**What to work on:**
Only the lines from the one containing "task START. -/" through the end of the data belong in the answer; reproduce them exactly.

*** Source material Section Begins ***

-- ==== Sys2Proof/Machine/TimeCommands.lean ====
section
/-! DEFINITION. The commands of software to the time base, the timers and the watchdog (08). -/

namespace Sys2Proof.Machine

open State

/-- NOW_LO (08 R199): a read of TMB.NOW_LO. -/
def execNowLo (ini : Initiator) (s : State) : Host.Outcome State Fault Refusal := .next (s.busRead ini Reg.TMB_NOW_LO)

/-- ALARM_HI_WRITE (08 R200). -/
def execAlarmHiWrite (ini : Initiator) (n : Nat) (w : Word) (s : State) : Host.Outcome State Fault Refusal :=
  .next (if n < 8 then s.busWrite ini (Reg.TMB_ALARM_HI n) w else s)

/-- ALARM_LO_WRITE (08 R201). -/
def execAlarmLoWrite (ini : Initiator) (n : Nat) (w : Word) (s : State) : Host.Outcome State Fault Refusal :=
  .next (if n < 8 then s.busWrite ini (Reg.TMB_ALARM_LO n) w else s)

/-- ALARM_EN_WRITE (08 R201). -/
def execAlarmEnWrite (ini : Initiator) (w : Word) (s : State) : Host.Outcome State Fault Refusal := .next (s.busWrite ini Reg.TMB_ALARM_EN w)

/-- START (08 R209): TMRt.CMD.START or the task START. -/
def execStart (t : Nat) (via : Via) (s : State) : Host.Outcome State Fault Refusal :=
  .next (if t < 4 then viaTask s via (Reg.TMR_CMD t) 1 (P.TMR t) 0 else s)

/-- STOP (08 R209): TMRt.CMD.STOP or the task STOP. -/
def execStop (t : Nat) (via : Via) (s : State) : Host.Outcome State Fault Refusal :=
  .next (if t < 4 then viaTask s via (Reg.TMR_CMD t) 2 (P.TMR t) 1 else s)

/-- CLEAR (08 R209): TMRt.CMD.CLEAR or the task CLEAR. -/
def execClear (t : Nat) (via : Via) (s : State) : Host.Outcome State Fault Refusal :=
  .next (if t < 4 then viaTask s via (Reg.TMR_CMD t) 4 (P.TMR t) 2 else s)

/-- LOAD (08 R209): TMRt.CMD.LOAD. -/
def execLoad (t : Nat) (ini : Initiator) (s : State) : Host.Outcome State Fault Refusal :=
  .next (if t < 4 then s.busWrite ini (Reg.TMR_CMD t) 8 else s)

/-- CAPTURE (08 R209): a trigger of the task CAPTUREk of a timer. -/
def execCapture (t k : Nat) (s : State) : Host.Outcome State Fault Refusal :=
  .next (if t < 4 ∧ k < 4 then s.deliverTask (taskId (P.TMR t) (3 + k)) 1 else s)

/-- WDT_ENABLE (08 R213): a write of WDT.CFG with EN = 1. -/
def execWdtEnable (ini : Initiator) (w : Word) (s : State) : Host.Outcome State Fault Refusal := .next (s.busWrite ini Reg.WDT_CFG (withBits w 0 1 1))

/-- FEED (08 R214): a write of WDT.FEED. -/
def execFeed (ini : Initiator) (w : Word) (s : State) : Host.Outcome State Fault Refusal := .next (s.busWrite ini Reg.WDT_FEED w)

end Sys2Proof.Machine
end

*** Source material Section Ends ***

**Answer to this task:**
/-- START (08 R209): TMRt.CMD.START or the task START. -/
def execStart (t : Nat) (via : Via) (s : State) : Host.Outcome State Fault Refusal :=
  .next (if t < 4 then viaTask s via (Reg.TMR_CMD t) 1 (P.TMR t) 0 else s)

/-- STOP (08 R209): TMRt.CMD.STOP or the task STOP. -/
def execStop (t : Nat) (via : Via) (s : State) : Host.Outcome State Fault Refusal :=
  .next (if t < 4 then viaTask s via (Reg.TMR_CMD t) 2 (P.TMR t) 1 else s)

/-- CLEAR (08 R209): TMRt.CMD.CLEAR or the task CLEAR. -/
def execClear (t : Nat) (via : Via) (s : State) : Host.Outcome State Fault Refusal :=
  .next (if t < 4 then viaTask s via (Reg.TMR_CMD t) 4 (P.TMR t) 2 else s)

/-- LOAD (08 R209): TMRt.CMD.LOAD. -/
def execLoad (t : Nat) (ini : Initiator) (s : State) : Host.Outcome State Fault Refusal :=
  .next (if t < 4 then s.busWrite ini (Reg.TMR_CMD t) 8 else s)

/-- CAPTURE (08 R209): a trigger of the task CAPTUREk of a timer. -/
def execCapture (t k : Nat) (s : State) : Host.Outcome State Fault Refusal :=
  .next (if t < 4 ∧ k < 4 then s.deliverTask (taskId (P.TMR t) (3 + k)) 1 else s)

/-- WDT_ENABLE (08 R213): a write of WDT.CFG with EN = 1. -/
def execWdtEnable (ini : Initiator) (w : Word) (s : State) : Host.Outcome State Fault Refusal := .next (s.busWrite ini Reg.WDT_CFG (withBits w 0 1 1))

/-- FEED (08 R214): a write of WDT.FEED. -/
def execFeed (ini : Initiator) (w : Word) (s : State) : Host.Outcome State Fault Refusal := .next (s.busWrite ini Reg.WDT_FEED w)

end Sys2Proof.Machine
end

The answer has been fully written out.